It might be hard to believe that Frieze magazine launched its inaugural issue in summer 1991 and staged its first art fair, in Regent’s Park, London, twelve years later. The global art powerhouse has since revolutionized the contemporary art market and expanded its tentpole fair program to the global stage with highly successful and buzzed-about editions in New York and Los Angeles. Though it seems cruel that fairs are off-limits on its 30th birthday, Frieze is undeterred and pushing ahead with new, future-looking digital programming to engage the art world in today’s socially distanced reality.
Kicking off the festivities is Anniversary Sessions, a three-day digital festival (Feb. 17–19) that features intimate yet wide-ranging conversations between celebrated artists like Matthew Barney, Rirkrit Tiravanija, Anicka Yi, and Kara Walker. For an optimal digital experience to be enjoyed long after the festival wraps, Frieze enlisted chefs and bar managers from Dante NYC, Frankies 457 Spuntino, Locanda Locatelli, Rita’s, and Roberta’s to provide video tutorials on mixing cocktails. An acoustic set by Arlo Parks will close out the program on Friday evening.
Anniversary Sessions coincides with the unveiling of an entirely new visual identity designed by Pentagram. In recent years, Frieze’s scope has expanded beyond the magazine and four art fairs to encompass the digital platform, Frieze Viewing Room, alongside a multitude of other editorial initiatives like podcasts and talks. According to David Lane, Frieze’s creative director, the refreshed brand identity reflects the expanded breadth of the organization’s activities and offerings.

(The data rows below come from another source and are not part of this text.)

-- ==== Sys2Proof/Machine/Step.lean ====
section
/-! DEFINITION. The step: the command at the front of the queue, and a second that passes on an empty queue. -/

namespace Sys2Proof.Machine

/-- One step: the command at the front of the queue is taken, with the queue's rest left waiting. On an empty queue one
second passes (R124, log entry 1). -/
def step (s : State) : Host.Outcome State Fault Refusal :=
  match s.pending with
  | [] => .next (secondPasses s)
  | c :: rest => exec c { s with pending := rest }

/-- The command a word spells put at the front of the queue; the state as it is where the word spells none. -/
def State.withFetchWord (s : State) (nbits w : Nat) : State :=
  match decodeTableWord nbits w with
  | none => s
  | some c => { s with pending := c :: s.pending }

end Sys2Proof.Machine
end

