/-! ## Exit lanes (spec 06) -/

/-- A band In that holds no locker and no cabin, inserted at an Idle lane (R110 to R112): its queue entry is removed, or its
offer withdrawn and the cabin offered to the head of the queue where a band waits (R62, R66, R74). With a charge of 0 its
record is freed, the band leaving its party first (R19), and the lane is Passing; with a charge the lane holds it for the
charge until the quote expiry, and its record is Quoted. An insertion at a Passing lane is refused with BY, and one at a
Holding or Unreachable lane changes nothing (R108). At an Idle lane a band unknown, barred, Quoted, with a locker or with a
cabin is refused, each with its slot action and its text (that a refusal's code is written as the standing text of the
display is DEDUCED, log entry 36), and a master band opens the gate and is given back (R109). A PassSensed event makes a
Passing lane Idle with no notice, and changes nothing at any other (R116). A CollectorFault event raises StationHealth with
the lane's address and state, and changes nothing of the lane (R117). -/
def Obligations.LaneInsertionsAndEvents : Prop :=
  (∀ (l : Nat) (e : Lane) (r : BandRecord) (live : List Byte) (s t : State), s.xlu.find l = some e → e.state = .idle →
    s.bdr.find r.number = some r → r.state = .inside → r.lockers = [] → (∀ n, r.link ≠ some (.holding n)) →
    (∀ n c, r.link = some (.offered n) → s.cbu.find n = some c → ∀ x ∈ s.cbu.queue c.group, x.band ≠ r.number) →
    s.tfs.live = some live → t = insertBand l r.number (.band r) s →
    (∀ w, w = settlementWorking live s.sck.wrapped (s.sck.counter / 60) r →
      (settlementCharge live w r = 0 →
        t.xlu.find l = some
          { e with state := .passing, band := some r.number, cause := some .collected, quoteAmount := none,
                   quoteExpiry := none, passExpiry := some ((s.sck.counter + (laneSetting s l).passWindow) % 86400),
                   lastExpiry := none, slot := some r.number }
        ∧ t.bdr.find r.number = none ∧ t.bdr.parties = partiesWithout r.number r.party s.bdr.parties
        ∧ KeepsAllBut [.bdr, .cbu, .xlu, .flm, .lkc] s t)
      ∧ (settlementCharge live w r ≠ 0 →
        t.xlu.find l = some
          { e with state := .holding, band := some r.number, cause := none, quoteAmount := some (settlementCharge live w r),
                   quoteExpiry := some ((s.sck.counter + (laneSetting s l).quoteWindow) % 86400), passExpiry := none,
                   lastExpiry := none, slot := some r.number }
        ∧ t.bdr.find r.number = some
            { r with state := .quoted
                     quote := some { lane := l, amount := settlementCharge live w r,
                                     expiry := (s.sck.counter + (laneSetting s l).quoteWindow) % 86400 }
                     link := none }
        ∧ t.bdr.parties = s.bdr.parties ∧ t.cnu.bits.getLsbD 3 = true
        ∧ KeepsAllBut [.bdr, .cbu, .xlu, .flm, .lkc, .cnu] s t))
    ∧ (∀ m, m ≠ l → t.xlu.find m = s.xlu.find m)
    ∧ (r.link = none → t.cbu = s.cbu ∧ ∀ x, x ≠ r.number → t.bdr.find x = s.bdr.find x)
    ∧ (∀ g ticket, r.link = some (.queued g ticket) →
      t.cbu.queue g = (s.cbu.queue g).filter (fun x => x.band ≠ r.number) ∧ (∀ k, k ≠ g → t.cbu.queue k = s.cbu.queue k)
      ∧ t.cbu.cabins = s.cbu.cabins ∧ ∀ x, x ≠ r.number → t.bdr.find x = s.bdr.find x)
    ∧ (∀ n c, r.link = some (.offered n) → s.cbu.find n = some c →
      (s.cbu.queue c.group = [] ∨ (c.state = .unreachable ∧ s.cbu.lowestFree c.group = none) →
        t.cbu.find n = some (c.unoffered.act .free) ∧ (∀ m, m ≠ n → t.cbu.find m = s.cbu.find m)
        ∧ t.cbu.groups = s.cbu.groups ∧ ∀ x, x ≠ r.number → t.bdr.find x = s.bdr.find x)
      ∧ (∀ next rest re, c.state ≠ .unreachable → s.cbu.queue c.group = next :: rest → s.cbu.lowestFree c.group = none →
        s.bdr.find next.band = some re →
        t.cbu.find n = some (c.offeredTo next ((s.sck.counter + (groupSetting s c.group).offerWindow) % 86400))
        ∧ (∀ m, m ≠ n → t.cbu.find m = s.cbu.find m) ∧ t.cbu.queue c.group = rest
        ∧ t.bdr.find next.band = some { re with link := some (.offered n) }
        ∧ ∀ x, x ≠ r.number → x ≠ next.band → t.bdr.find x = s.bdr.find x)))
  ∧ (∀ (l : Nat) (e : Lane) (b : BandNo) (seen : Recognised) (s t : State), s.xlu.find l = some e → t = insertBand l b seen s →
    (e.state = .holding ∨ e.state = .unreachable → t = s)
    ∧ (∀ act text,
      (e.state = .passing ∧ act = .giveBack ∧ text = .code .byCode)
        ∨ (e.state = .idle ∧ seen = .unknown ∧ act = .giveBack ∧ text = .code .unknown)
        ∨ (e.state = .idle ∧ seen = .barred ∧ act = .retain ∧ text = .code .br)
        ∨ (∃ r, e.state = .idle ∧ seen = .band r ∧ act = .giveBack ∧
            ((r.state = .quoted ∧ text = .code .se)
              ∨ (r.state ≠ .quoted ∧ ∃ n more, r.lockers = n :: more ∧ text = .lockerRefusal n)
              ∨ (r.state ≠ .quoted ∧ r.lockers = [] ∧ ∃ n, r.link = some (.holding n) ∧ text = .cabinRefusal n))) →
      t.xlu.find l = some { e with slot := some b } ∧ (∀ m, m ≠ l → t.xlu.find m = s.xlu.find m)
      ∧ KeepsAllBut [.xlu, .flm] s t ∧ LaneRefusalShown l act b text s t)
    ∧ (e.state = .idle → seen = .master →
      t.xlu.find l = some
          { e with state := .passing, band := some b, cause := some .master, quoteAmount := none, quoteExpiry := none,
                   passExpiry := some ((s.sck.counter + (laneSetting s l).passWindow) % 86400), slot := some b }
      ∧ (∀ m, m ≠ l → t.xlu.find m = s.xlu.find m) ∧ KeepsAllBut [.xlu, .flm, .lkc] s t
      ∧ PatternPlayed (l + 85) .accept s t
      ∧ (∀ st, s.flm.find (l + 85) = some st → ∃ st', t.flm.find (l + 85) = some st'
        ∧ (st.value .slotAction ≠ none → st'.value .slotAction = some (.slotAction (some (.giveBack, b))))
        ∧ (st.value .gate ≠ none →
            st'.value .gate = some (.gate (.openUntil ((s.sck.counter + (laneSetting s l).passWindow) % 86400)))))))
  ∧ (∀ (l : Nat) (e : Lane) (s t : State), l < 4 → s.xlu.find l = some e → t = routeEvent (l + 85) .passSensed s →
    (e.state = .passing →
      t.xlu.find l = some { e with state := .idle, band := none, cause := none, passExpiry := none }
      ∧ (∀ m, m ≠ l → t.xlu.find m = s.xlu.find m) ∧ t.lkc.notices = s.lkc.notices ∧ KeepsAllBut [.xlu, .flm, .lkc] s t)
    ∧ (e.state ≠ .passing → t = s))
  ∧ (∀ (l : Nat) (e : Lane) (s t : State), l < 4 → s.xlu.find l = some e → t = routeEvent (l + 85) .collectorFault s →
    t.cnu = { s.cnu with bits := s.cnu.bits ||| 0x10#10 } ∧ KeepsAllBut [.lkc, .cnu] s t
    ∧ (s.cnu.mask.getLsbD 4 = false → t.lkc = s.lkc)
    ∧ (s.cnu.mask.getLsbD 4 = true → s.lkc.notices.length < 32 → s.lkc.tx ≠ .idle →
      t.lkc.notices = s.lkc.notices ++ [{ content := .collectorFault (l + 85) e.state, second := s.sck.counter }]))

/-- PAID (R113): a sufficient amount collects the held band, which leaves its party (R19) as its record is freed; a short
one is answered Short; an Unreachable lane answers Busy; a lane whose last expiry names the band Expired; any other NoSuch.
-/
def Obligations.PaidSettlesAQuote : Prop :=
  ∀ (tag : Byte) (body : List Byte) (s : State) (e : Lane) (q : Nat), Taken .paid tag body s →
    s.xlu.find (paidArgs body).lane = some e → (e.acting = .holding → e.quoteAmount = some q) →
    (e.state = .holding → e.band = some (paidArgs body).band → q ≤ (paidArgs body).amount →
      ∃ t, exec (.paid tag body) s = .next t
        ∧ t.xlu.find (paidArgs body).lane = some
            { e with state := .passing, cause := some .paid, quoteAmount := none, quoteExpiry := none,
                     passExpiry := some ((s.sck.counter + (laneSetting s (paidArgs body).lane).passWindow) % 86400) }
        ∧ (∀ m, m ≠ (paidArgs body).lane → t.xlu.find m = s.xlu.find m)
        ∧ t.bdr.find (paidArgs body).band = none
        ∧ (∀ r, s.bdr.find (paidArgs body).band = some r →
            t.bdr.parties = partiesWithout (paidArgs body).band r.party s.bdr.parties)
        ∧ (∀ b, b ≠ (paidArgs body).band → t.bdr.find b = s.bdr.find b)
        ∧ Answered t (doneAnswer tag (.paid q (paidArgs body).amount)) ∧ KeepsAllBut [.bdr, .xlu, .flm, .lkc] s t)
    ∧ (e.state = .holding → e.band = some (paidArgs body).band → (paidArgs body).amount < q →
      exec (.paid tag body) s
        = .next (placeAnswer { tag := tag, code := .short, clamped := false, body := .quoteAmount q } (popOrder s)))
    ∧ (∀ x, e.state = .unreachable → e.acting = .holding → e.band = some (paidArgs body).band → e.quoteExpiry = some x →
      exec (.paid tag body) s
        = .next (placeAnswer { tag := tag, code := .busy, clamped := false, body := .quoteStanding q x } (popOrder s)))
    ∧ (∀ x, ¬(e.acting = .holding ∧ e.band = some (paidArgs body).band) → e.lastExpiry = some ((paidArgs body).band, x) →
      exec (.paid tag body) s
        = .next (placeAnswer { tag := tag, code := .expired, clamped := false, body := .expiredAt x } (popOrder s)))
    ∧ (¬(e.acting = .holding ∧ e.band = some (paidArgs body).band) →
      (∀ b x, e.lastExpiry = some (b, x) → b ≠ (paidArgs body).band) →
      exec (.paid tag body) s = .next (placeAnswer (plainAnswer tag .noSuch) (popOrder s)))

/-- CANCEL QUOTE gives a quote up (R115): the lane, or what an Unreachable one remembers, is Idle, the band In with no
quote, and no condition is raised; READ LANE reports and changes nothing (R121). -/
def Obligations.QuoteCancelledOrRead : Prop :=
  (∀ (tag : Byte) (body : List Byte) (s : State) (e : Lane) (b : BandNo) (r : BandRecord) (q : Nat),
    Taken .cancelQuote tag body s → s.xlu.find (byteAt body 0) = some e → e.acting = .holding → e.band = some b →
    e.quoteAmount = some q → s.bdr.find b = some r →
    ∃ t, exec (.cancelQuote tag body) s = .next t
      ∧ t.xlu.find (byteAt body 0) = some ({ e with band := none, quoteAmount := none, quoteExpiry := none }.act .idle)
      ∧ t.bdr.find b = some { r with state := .inside, quote := none }
      ∧ (∀ x, x ≠ b → t.bdr.find x = s.bdr.find x)
      ∧ Answered t (doneAnswer tag (.quoteCancelled b q)) ∧ KeepsAllBut [.bdr, .xlu, .flm, .lkc] s t)
  ∧ (∀ (tag : Byte) (body : List Byte) (s : State) (e : Lane), Taken .cancelQuote tag body s →
    s.xlu.find (byteAt body 0) = some e → e.acting ≠ .holding →
    exec (.cancelQuote tag body) s = .next (placeAnswer (plainAnswer tag .noSuch) (popOrder s)))
  ∧ (∀ (tag : Byte) (body : List Byte) (s : State) (e : Lane), Taken .readLane tag body s →
    s.xlu.find (byteAt body 0) = some e →
    exec (.readLane tag body) s
      = .next (placeAnswer (doneAnswer tag (.lane (byteAt body 0) e (s.flm.health (byteAt body 0 + 85)))) (popOrder s)))

/-! ## Timers (R125) -/

/-- A timer's command runs the clock to the timer's second and takes the expiry there; with no such timer standing nothing
changes (R125; the running is the model's choice, log entry 2). -/
def Obligations.TimerCommandsRunTheClock : Prop :=
  ∀ s : State,
    (∀ n x, openingExpiryOf n s = some x →
      exec (.openingExpiry n) s = .next (takeOpeningExpiry n (runClock (secondsUntil s.now x) s)))
    ∧ (∀ n x, cabinTimer n .offered (·.offerExpiry) s = some x →
      exec (.offerExpiry n) s = .next (takeOfferExpiry n (runClock (secondsUntil s.now x) s)))
    ∧ (∀ n x, cabinTimer n .occupied (·.entryExpiry) s = some x →
      exec (.entryExpiry n) s = .next (takeEntryExpiry n (runClock (secondsUntil s.now x) s)))
    ∧ (∀ n x, cabinTimer n .cleaning (·.cleaningExpiry) s = some x →
      exec (.cleaningExpiry n) s = .next (takeCleaningExpiry n (runClock (secondsUntil s.now x) s)))
    ∧ (∀ n x, abandonTimer n s = some x →
      exec (.abandonment n) s = .next (takeAbandonment n (runClock (secondsUntil s.now x) s)))
    ∧ (∀ l x, laneTimer l .holding (·.quoteExpiry) s = some x →
      exec (.quoteExpiry l) s = .next (takeQuoteExpiry l (runClock (secondsUntil s.now x) s)))
    ∧ (∀ l x, laneTimer l .passing (·.passExpiry) s = some x →
      exec (.passExpiry l) s = .next (takePassExpiry l (runClock (secondsUntil s.now x) s)))
    ∧ (∀ tag w, s.lkc.watches.find? (fun w => w.tag = tag) = some w →
      exec (.watchExpiry tag) s = .next (takeWatchExpiry tag (runClock (secondsUntil s.now w.expiry) s)))
    ∧ (∀ addr k x, entryTimer addr (timedKey k) s = some x →
      exec (.desiredEntryExpiry addr k) s = .next (takeTimedEntry addr (timedKey k) (runClock (secondsUntil s.now x) s)))
    ∧ (∀ n, openingExpiryOf n s = none → exec (.openingExpiry n) s = .next s)
    ∧ (∀ n, cabinTimer n .offered (·.offerExpiry) s = none → exec (.offerExpiry n) s = .next s)
    ∧ (∀ n, cabinTimer n .occupied (·.entryExpiry) s = none → exec (.entryExpiry n) s = .next s)
    ∧ (∀ n, cabinTimer n .cleaning (·.cleaningExpiry) s = none → exec (.cleaningExpiry n) s = .next s)
    ∧ (∀ n, abandonTimer n s = none → exec (.abandonment n) s = .next s)
    ∧ (∀ l, laneTimer l .holding (·.quoteExpiry) s = none → exec (.quoteExpiry l) s = .next s)
    ∧ (∀ l, laneTimer l .passing (·.passExpiry) s = none → exec (.passExpiry l) s = .next s)
    ∧ (∀ tag, (∀ w ∈ s.lkc.watches, w.tag ≠ tag) → exec (.watchExpiry tag) s = .next s)
    ∧ (∀ addr k, entryTimer addr (timedKey k) s = none → exec (.desiredEntryExpiry addr k) s = .next s)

“It was a true design problem—how to bring together disparate visual identities into one coherent system that retains the DNA of what has come before,” he says of the typeface, a set of narrow uppercase characters that create a natural continuation of the font used in the magazine’s masthead. “Branding cultural organizations is hard. Too much personality and you overshadow the content, too little and you end up with something void of individuality.” Luke Powell, partner at Pentagram Design, further describes it as “a no-nonsense typeface that can both voice an opinion and also let content speak for itself.”
Perhaps most notably, Frieze is rolling out an annual membership program that offers access to dedicated content, its online archive, special events such as digital talks and virtual viewing rooms, and priority booking to future Frieze fairs. The program is launching in two tiers: Frieze In Depth ($50 per year) and Frieze In Print ($65 per year), with a third, Frieze 91, planned to roll out once in-person events are permitted to return. The membership will provide support for Frieze’s various positive-impact initiatives. A portion of funding for Frieze’s Emerging Curators Fellowship Program, which aims to support BIPOC curators by creating paid placements at public institutions, will be made available through Frieze 91. In Print and In Depth will contribute to a new writing program, Frieze Summer School, that will give ten aspiring writers the opportunity to develop their skills under the tutelage of the Frieze team.
“Joining Frieze will give members an introduction to the world of fresh, critical perspective and debate that has characterized our past 30 years,” Matt Holt, Frieze’s commercial director, said in a statement. “We’re all living in a situation right now that requires us to find new ways to connect, and prompts questions about how communities can, and should, be defined. Frieze is responding to this need in a new way, giving members the opportunity to discover and engage with some of the most relevant artists working today.”
After a tumultuous year, it’s exciting to see headlining art fairs reinvigorate with programming that ventures beyond the confines of the virtual viewing room. Hopefully other fairs follow suit.